**Work item:**
Read the records beneath this task and copy every line that contains the string "BranchesOnOneFlag".

[Saved data entries]
== Segment start ==
-- ==== Sys2Proof/Machine/Memory.lean ====
section
/-!
DEFINITION. A physical store of bytes as plain data: a list of (index, byte) cells in ONE canonical form.

Every store of the spec (RAM, PRG, CHR, PRG-RAM, VRAM, palette, OAM; R27, R31, R40 of 10_state.md) is one of these. What an index
that is not listed reads as is `Memory.unlisted`, one definition for all of them. The spec leaves the power-on contents open
("any value", I1 of 93_implementation_defined.md): they are parameters of Config, and only those of `State.reset` rest on this value (log 3).
-/

namespace Sys2Proof.Machine

/-- A store: cells by index. -/
abbrev Memory := List Host.Cell

/-- What an index that is not listed reads as. DESIGN CHOICE: 00. Unsafe where a claim rests on it (log 3). -/
def Memory.unlisted : Byte :=
  0x00

/-- The byte at index `a`. -/
def Memory.read (m : Memory) (a : Nat) : Byte :=
  match m with
  | [] => Memory.unlisted
  | (k, v) :: rest => if k = a then v else Memory.read rest a

/-- The cells without those of index `a`. -/
def Memory.erase (m : Memory) (a : Nat) : Memory :=
  match m with
  | [] => []
  | (k, v) :: rest => if k = a then Memory.erase rest a else (k, v) :: Memory.erase rest a

/-- The cells with one more, in front of the first larger index. -/
def Memory.insert (m : Memory) (a : Nat) (v : Byte) : Memory :=
  match m with
  | [] => [(a, v)]
  | (k, w) :: rest => if a < k then (a, v) :: (k, w) :: rest else (k, w) :: Memory.insert rest a v

/-- Stores `v` at index `a`; the value an unlisted index reads as is not listed. -/
def Memory.write (m : Memory) (a : Nat) (v : Byte) : Memory :=
  if v = Memory.unlisted then Memory.erase m a else Memory.insert (Memory.erase m a) a v

/-- The store that holds the bytes of a list at consecutive indices from `a`. -/
def Memory.ofBytes (a : Nat) (bytes : List Byte) : Memory :=
  match bytes with
  | [] => []
  | b :: rest => if b = Memory.unlisted then Memory.ofBytes (a + 1) rest else (a, b) :: Memory.ofBytes (a + 1) rest

/-- The canonical form: indices strictly rising, and no cell that equals what an unlisted index reads as. -/
abbrev Memory.wf (m : Memory) : Prop :=
  m.Pairwise (fun c d => c.1 < d.1) ∧ ∀ c ∈ m, c.2 ≠ Memory.unlisted

/-- Every listed index is below the size of the store. -/
abbrev Memory.within (m : Memory) (size : Nat) : Prop :=
  ∀ c ∈ m, c.1 < size

end Sys2Proof.Machine
end

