-- ==== Sys2Proof/Machine/Control.lean ====
section
/-!
DEFINITION. Jumps, subroutine call and return, conditional branches (R215 to R226 of 44_control_flow.md).
-/

namespace Sys2Proof.Machine

/-- `PC <- ea`, the operand word itself: "no byte at `ea` is read by JMP" (R215). -/
def jump (base : Nat) (a : Word) (s : State) : State :=
  ((s.advance 3).setPc a).setCycRem base

/-- `PC <- ea`, the word at the pointer with the page-wrap defect (R144 of 30_encoding.md, R215). -/
def jumpIndirect (base : Nat) (a : Word) (s : State) : State :=
  let r := indirectTarget a (s.advance 3)
  (r.2.setPc r.1).setCycRem base

/-- JSR pushes the address of its own last byte and jumps (R216). -/
def callSubroutine (base : Nat) (a : Word) (s : State) : State :=
  let s := s.advance 3
  ((push16 (s.cpu.pc - 1) s).setPc a).setCycRem base

/-- RTS adds one to the pulled address (R217). -/
def returnFromSubroutine (s : State) : State :=
  let r := pull16 s
  r.2.setPc (r.1 + 1)

/-- The target of a branch: the next instruction's address plus the sign-extended offset, modulo 65536 (R132, R218). -/
def branchTarget (next : Word) (d : Byte) : Word :=
  next + d.signExtend 16

/-- A conditional branch on one flag: taken when the flag has the value `want`; one extra cycle when taken and a second when the target is in
another page than the next instruction (R218). -/
def branch (f : Flag) (want : Bool) (base : Nat) (d : Byte) (s : State) : State :=
  let s := s.advance 2
  let target := branchTarget s.cpu.pc d
  if s.flag f = want then (s.setPc target).setCycRem (base + 1 + pageCross s.cpu.pc target) else s.setCycRem base

/-- `JMP $nnnn` (R215). -/
def execJmpAbs (a : Word) (s : State) : Host.Outcome State Fault Refusal :=
  .next (jump (s.cfg.baseCost 0x4C) a s)

/-- `JMP ($nnnn)` (R215). -/
def execJmpInd (a : Word) (s : State) : Host.Outcome State Fault Refusal :=
  .next (jumpIndirect (s.cfg.baseCost 0x6C) a s)

/-- `JSR $nnnn` (R216). -/
def execJsr (a : Word) (s : State) : Host.Outcome State Fault Refusal :=
  .next (callSubroutine (s.cfg.baseCost 0x20) a s)

/-- `RTS` (R217). -/
def execRts (s : State) : Host.Outcome State Fault Refusal :=
  .next (implied (s.cfg.baseCost 0x60) returnFromSubroutine s)

/-- `BCC $nnnn (target)` (R219). -/
def execBcc (d : Byte) (s : State) : Host.Outcome State Fault Refusal :=
  .next (branch .C false (s.cfg.baseCost 0x90) d s)

/-- `BCS $nnnn (target)` (R220). -/
def execBcs (d : Byte) (s : State) : Host.Outcome State Fault Refusal :=
  .next (branch .C true (s.cfg.baseCost 0xB0) d s)

/-- `BEQ $nnnn (target)` (R221). -/
def execBeq (d : Byte) (s : State) : Host.Outcome State Fault Refusal :=
  .next (branch .Z true (s.cfg.baseCost 0xF0) d s)

/-- `BNE $nnnn (target)` (R222). -/
def execBne (d : Byte) (s : State) : Host.Outcome State Fault Refusal :=
  .next (branch .Z false (s.cfg.baseCost 0xD0) d s)

/-- `BMI $nnnn (target)` (R223). -/
def execBmi (d : Byte) (s : State) : Host.Outcome State Fault Refusal :=
  .next (branch .N true (s.cfg.baseCost 0x30) d s)

/-- `BPL $nnnn (target)` (R224). -/
def execBpl (d : Byte) (s : State) : Host.Outcome State Fault Refusal :=
  .next (branch .N false (s.cfg.baseCost 0x10) d s)

/-- `BVC $nnnn (target)` (R225). -/
def execBvc (d : Byte) (s : State) : Host.Outcome State Fault Refusal :=
  .next (branch .V false (s.cfg.baseCost 0x50) d s)

/-- `BVS $nnnn (target)` (R226). -/
def execBvs (d : Byte) (s : State) : Host.Outcome State Fault Refusal :=
  .next (branch .V true (s.cfg.baseCost 0x70) d s)

end Sys2Proof.Machine
end

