-- ==== Sys2Proof/Certificates/Slice0/Obligations.lean ====
section
/-!
DEFINITION. The statements about the machine that are to be proved, with the rows and terms of the spec's rules they are stated in.

Each instruction rule's operand list is a function from an instruction to a row (opcode byte, operand, base cycles), written from the rule's
"Operands" and "Cycles" lines. A statement about every state holds for every value of the parameters (R7 of 00_scope.md) and of a free value; an
instruction's cost is `BASE_CYCLES[op]`, whose default, the rule's number, is `configAtReset`'s.
-/

namespace Sys2Proof.Machine

/-! ## Terms of the instruction rules -/

/-- The flags of a status byte, given flag by flag. -/
def FlagsAre (q : Byte) (e : Flag → Bool) : Prop :=
  ∀ f, getFlag q f = e f

/-- The flags after `setZN(v)` on status `p` (R12 of 00_scope.md): Z from the value being zero, N from its high bit, the others kept. -/
def znFlags (p v : Byte) (f : Flag) : Bool :=
  match f with
  | .Z => decide (v.toNat = 0)
  | .N => decide (128 ≤ v.toNat)
  | .C | .I | .D | .B | .U | .V => getFlag p f

/-- The flags after an instruction that writes C and then `setZN(v)`. -/
def cznFlags (p v : Byte) (c : Bool) (f : Flag) : Bool :=
  match f with
  | .C => c
  | .Z | .N | .I | .D | .B | .U | .V => znFlags p v f

/-- The flags after an addition or a subtraction: C and V as given, Z and N from the result. -/
def cvznFlags (p v : Byte) (c o : Bool) (f : Flag) : Bool :=
  match f with
  | .V => o
  | .C | .Z | .N | .I | .D | .B | .U => cznFlags p v c f

/-- Status `p` with one flag replaced. -/
def oneFlag (p : Byte) (g : Flag) (b : Bool) (f : Flag) : Bool :=
  if f = g then b else getFlag p f

/-- A row of an instruction that reads its operand. -/
structure Reading where
  op : Byte
  src : Source
  cycles : Nat

/-- A row of an instruction that writes its operand. -/
structure Writing where
  op : Byte
  at_ : Addressing
  cycles : Nat

/-- The CPU's registers with one of A, X, Y replaced. -/
def Cpu.put (c : Cpu) (r : Reg) (v : Byte) : Cpu :=
  match r with
  | .a => { c with a := v }
  | .x => { c with x := v }
  | .y => { c with y := v }

/-- One of A, X, Y. -/
def Cpu.get (c : Cpu) (r : Reg) : Byte :=
  match r with
  | .a => c.a
  | .x => c.x
  | .y => c.y

/-- The operands of LDA, LDX, LDY (R171, R172, R173 of 40_load_store_transfer.md) with the register each loads. -/
def loadRow (i : Instr) : Option (Reg × Reading) :=
  match i with
  | .ldaImm b => some (.a, ⟨0xA9, .imm b, 2⟩)
  | .ldaZp z => some (.a, ⟨0xA5, .mem (.zp z), 3⟩)
  | .ldaZpx z => some (.a, ⟨0xB5, .mem (.zpx z), 4⟩)
  | .ldaAbs a => some (.a, ⟨0xAD, .mem (.abs a), 4⟩)
  | .ldaAbx a => some (.a, ⟨0xBD, .mem (.abx a), 4⟩)
  | .ldaAby a => some (.a, ⟨0xB9, .mem (.aby a), 4⟩)
  | .ldaIzx z => some (.a, ⟨0xA1, .mem (.izx z), 6⟩)
  | .ldaIzy z => some (.a, ⟨0xB1, .mem (.izy z), 5⟩)
  | .ldxImm b => some (.x, ⟨0xA2, .imm b, 2⟩)
  | .ldxZp z => some (.x, ⟨0xA6, .mem (.zp z), 3⟩)
  | .ldxZpy z => some (.x, ⟨0xB6, .mem (.zpy z), 4⟩)
  | .ldxAbs a => some (.x, ⟨0xAE, .mem (.abs a), 4⟩)
  | .ldxAby a => some (.x, ⟨0xBE, .mem (.aby a), 4⟩)
  | .ldyImm b => some (.y, ⟨0xA0, .imm b, 2⟩)
  | .ldyZp z => some (.y, ⟨0xA4, .mem (.zp z), 3⟩)
  | .ldyZpx z => some (.y, ⟨0xB4, .mem (.zpx z), 4⟩)
  | .ldyAbs a => some (.y, ⟨0xAC, .mem (.abs a), 4⟩)
  | .ldyAbx a => some (.y, ⟨0xBC, .mem (.abx a), 4⟩)
  | _ => none

/-- The operands of STA, STX, STY (R174, R175, R176) with the register each stores. -/
def storeRow (i : Instr) : Option (Reg × Writing) :=
  match i with
  | .staZp z => some (.a, ⟨0x85, .zp z, 3⟩)
  | .staZpx z => some (.a, ⟨0x95, .zpx z, 4⟩)
  | .staAbs a => some (.a, ⟨0x8D, .abs a, 4⟩)
  | .staAbx a => some (.a, ⟨0x9D, .abx a, 5⟩)
  | .staAby a => some (.a, ⟨0x99, .aby a, 5⟩)
  | .staIzx z => some (.a, ⟨0x81, .izx z, 6⟩)
  | .staIzy z => some (.a, ⟨0x91, .izy z, 6⟩)
  | .stxZp z => some (.x, ⟨0x86, .zp z, 3⟩)
  | .stxZpy z => some (.x, ⟨0x96, .zpy z, 4⟩)
  | .stxAbs a => some (.x, ⟨0x8E, .abs a, 4⟩)
  | .styZp z => some (.y, ⟨0x84, .zp z, 3⟩)
  | .styZpx z => some (.y, ⟨0x94, .zpx z, 4⟩)
  | .styAbs a => some (.y, ⟨0x8C, .abs a, 4⟩)
  | _ => none

/-- The six transfers (R177 to R182): opcode byte, and the CPU after the move of a value, with whether Z and N are set from it. -/
def transferRow (i : Instr) : Option (Byte × (Cpu → Byte) × (Cpu → Byte → Cpu) × Bool) :=
  match i with
  | .tax => some (0xAA, (·.a), (fun c v => { c with x := v }), true)
  | .tay => some (0xA8, (·.a), (fun c v => { c with y := v }), true)
  | .txa => some (0x8A, (·.x), (fun c v => { c with a := v }), true)
  | .tya => some (0x98, (·.y), (fun c v => { c with a := v }), true)
  | .tsx => some (0xBA, (·.sp), (fun c v => { c with x := v }), true)
  | .txs => some (0x9A, (·.x), (fun c v => { c with sp := v }), false)
  | _ => none
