theorem stackWord_advance (w : Word) (s : State) (n : Nat) :
    stackWord w (s.advance n) =
      { cpuWrite (stackPlace s 255) (loByte w) (cpuWrite (stackPlace s 0) (hiByte w) s) with cpu := (s.advance n).cpu } := by
  rw [stackPlace_255, stackPlace_eq, BitVec.add_zero, ← cpuWrite_withCpu, ← cpuWrite_withCpu]
  rfl

theorem callSubroutine_eq (base : Nat) (a : Word) (s : State) :
    callSubroutine base a s =
      (let w := s.cpu.pc + 2
       { cpuWrite (stackPlace s 255) (loByte w) (cpuWrite (stackPlace s 0) (hiByte w) s) with
         cpu := { s.cpu with sp := s.cpu.sp - 2, pc := a, cycRem := base } }) := by
  have hlast : s.cpu.pc + 3#16 - 1 = s.cpu.pc + 2 := by bv_omega
  have hsp : s.cpu.sp - 1 - 1 = s.cpu.sp - 2 := by bv_omega
  simp only [callSubroutine, push16_eq, stackWord_advance, State.setPc, State.setCycRem, State.advance_cpu, hlast, hsp]

/-- Settles O21: the two bytes pushed are those of the address of JSR's third byte. -/
theorem jsrPushesItsLastAddress : Obligations.JsrPushesItsLastAddress := by
  unfold Obligations.JsrPushesItsLastAddress
  intro a s
  refine ⟨rfl, rfl, hiByte (s.cpu.pc + 2), loByte (s.cpu.pc + 2), ?_, congrArg Host.Outcome.next (callSubroutine_eq _ a s)⟩
  rw [← wordOf_toNat, wordOf_hiByte_loByte]
  exact BitVec.toNat_add s.cpu.pc 2

theorem pull16_advance (s : State) (n : Nat) :
    pull16 (s.advance n) =
      (let lo := cpuRead (stackPlace s 1) s
       let hi := cpuRead (stackPlace s 2) lo.2
       (wordOf hi.1 lo.1, { hi.2 with cpu := { s.cpu with sp := s.cpu.sp + 2, pc := s.cpu.pc + BitVec.ofNat 16 n } })) := by
  have hsp : s.cpu.sp + 1 + 1 = s.cpu.sp + 2 := BitVec.add_assoc s.cpu.sp 1 1
  have hlo : stackPlace s 1 = stackAddr s (s.cpu.sp + 1) := stackPlace_eq s 1
  have hhi : stackPlace s 2 = stackAddr s (s.cpu.sp + 2) := stackPlace_eq s 2
  simp only [pull16_eq, unstackWord, State.advance, State.setPc, stackAddr_withCpu, cpuRead_withCpu, hsp, hlo, hhi]

theorem implied_returnFromSubroutine (base : Nat) (s : State) :
    implied base returnFromSubroutine s =
      (let lo := cpuRead (stackPlace s 1) s
       let hi := cpuRead (stackPlace s 2) lo.2
       { hi.2 with cpu := { s.cpu with sp := s.cpu.sp + 2, pc := wordOf hi.1 lo.1 + 1, cycRem := base } }) := by
  rw [implied, returnFromSubroutine, pull16_advance]
  rfl

/-- Settles O22: RTS is one 16-bit pull, and PC the word pulled plus one. -/
theorem rtsReturnsOnePastPulled : Obligations.RtsReturnsOnePastPulled := by
  unfold Obligations.RtsReturnsOnePastPulled
  intro s
  refine ⟨rfl, rfl, _, ?_, congrArg Host.Outcome.next (implied_returnFromSubroutine _ s)⟩
  rw [BitVec.toNat_add, wordOf_toNat]
  rfl

/-! ## Branches -/

theorem branch_meaning {i : Instr} {op : Byte} {f : Flag} {want : Bool} {d : Byte} (h : branchRow i = some (op, f, want, d)) :
    i.opcode = op ∧ configAtReset.baseCost op = 2 ∧ ∀ s, exec i s = .next (branch f want (s.cfg.baseCost op) d s) := by
  unfold branchRow at h
  split at h <;> cases h <;> exact ⟨rfl, rfl, fun _ => rfl⟩

/-- The offset is added as a signed number, modulo 65536 (R132). -/
theorem branchTarget_toNat (next : Word) (d : Byte) :
    ((branchTarget next d).toNat : Int) = ((next.toNat : Int) + d.toInt) % 65536 := by
  rw [branchTarget, BitVec.toNat_add, BitVec.signExtend, BitVec.toNat_ofInt]
  omega

/-- A taken branch costs a cycle more, and another one when its target lies in another page than the next instruction (R218). -/
theorem branchCost_eq (base : Nat) (next target : Word) :
    base + 1 + pageCross next target = base + if next.toNat / 256 = target.toNat / 256 then 1 else 2 := by
  rw [pageCross_eq]
  by_cases hpage : next.toNat / 256 = target.toNat / 256
  · rw [if_pos hpage, if_pos hpage.symm]
  · rw [if_neg hpage, if_neg (Ne.symm hpage)]

theorem branch_eq (f : Flag) (want : Bool) (base : Nat) (d : Byte) (s : State) :
    branch f want base d s =
      (let next := s.cpu.pc + 2
       let target := branchTarget next d
       if getFlag s.cpu.p f = want then
         { s with cpu := { s.cpu with
             pc := target, cycRem := base + if next.toNat / 256 = target.toNat / 256 then 1 else 2 } }
       else { s with cpu := { s.cpu with pc := next, cycRem := base } }) := by
  simp only [← branchCost_eq]
  rfl

/-- Settles O23: a row's meaning is `branch`, whose equation this is. -/
theorem branchesOnOneFlag : Obligations.BranchesOnOneFlag := by
  unfold Obligations.BranchesOnOneFlag
  intro i op f want d s h
  obtain ⟨hop, hcycles, hexec⟩ := branch_meaning h
  refine ⟨hop, hcycles, s.cpu.pc + 2, branchTarget (s.cpu.pc + 2) d, BitVec.toNat_add s.cpu.pc 2, branchTarget_toNat _ d, ?_⟩
  rw [hexec, branch_eq]

end Sys2Proof.Machine
end

section
/-!
SUPPORT and PROOF. The flag instructions, NOP, XXX, BRK and RTI (R230 to R243): the frame of an exception lies at the places of the stack page that
plain arithmetic names, and taking an exception and returning from one are one equation each on the state before the fetch has moved PC.
-/

namespace Sys2Proof.Machine

/-! ## Flag instructions -/

theorem flagsAre_setFlag (p : Byte) (f : Flag) (b : Bool) : FlagsAre (setFlag p f b) (oneFlag p f b) :=
  fun g => getFlag_setFlag p f g b

theorem flag_meaning {i : Instr} {op : Byte} {f : Flag} {b : Bool} (h : flagRow i = some (op, f, b)) :
    i.opcode = op ∧ configAtReset.baseCost op = 2 ∧ ∀ s, exec i s = .next (implied (s.cfg.baseCost op) (·.putFlag f b) s) := by
  unfold flagRow at h
  split at h <;> cases h <;> exact ⟨rfl, rfl, fun _ => rfl⟩

theorem implied_putFlag (base : Nat) (f : Flag) (b : Bool) (s : State) :
    implied base (·.putFlag f b) s =
      { s with cpu := { s.cpu with p := setFlag s.cpu.p f b, pc := s.cpu.pc + 1, cycRem := base } } := rfl

/-- Settles O24: a row's meaning is the write of its flag, which keeps the other seven. -/
theorem flagInstructionsWriteOneFlag : Obligations.FlagInstructionsWriteOneFlag := by
  unfold Obligations.FlagInstructionsWriteOneFlag
  intro i op f b s h
  obtain ⟨hop, hcycles, hexec⟩ := flag_meaning h
  refine ⟨hop, hcycles, setFlag s.cpu.p f b, ?_, flagsAre_setFlag s.cpu.p f b⟩
  rw [hexec, implied_putFlag]

/-! ## NOP and XXX -/

theorem implied_id (base : Nat) (s : State) :
    implied base (fun u => u) s = { s with cpu := { s.cpu with pc := s.cpu.pc + 1, cycRem := base } } := rfl

theorem implied_noteUnknown (base : Nat) (s : State) :
    implied base noteUnknown s =
      { s with cpu := { s.cpu with pc := s.cpu.pc + 1, cycRem := base, diagUnknown := true } } := rfl

/-- Settles O25: the fetch moves PC, and the meaning of XXX beside it is the diagnostic bit. -/
theorem nopAndUnmappedSkipOneByte : Obligations.NopAndUnmappedSkipOneByte := by
  unfold Obligations.NopAndUnmappedSkipOneByte
  intro op s
  exact ⟨rfl, rfl, rfl, congrArg Host.Outcome.next (implied_id _ s), congrArg Host.Outcome.next (implied_noteUnknown 2 s)⟩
== Segment end ==
**Your response:**
theorem branchesOnOneFlag : Obligations.BranchesOnOneFlag := by
  unfold Obligations.BranchesOnOneFlag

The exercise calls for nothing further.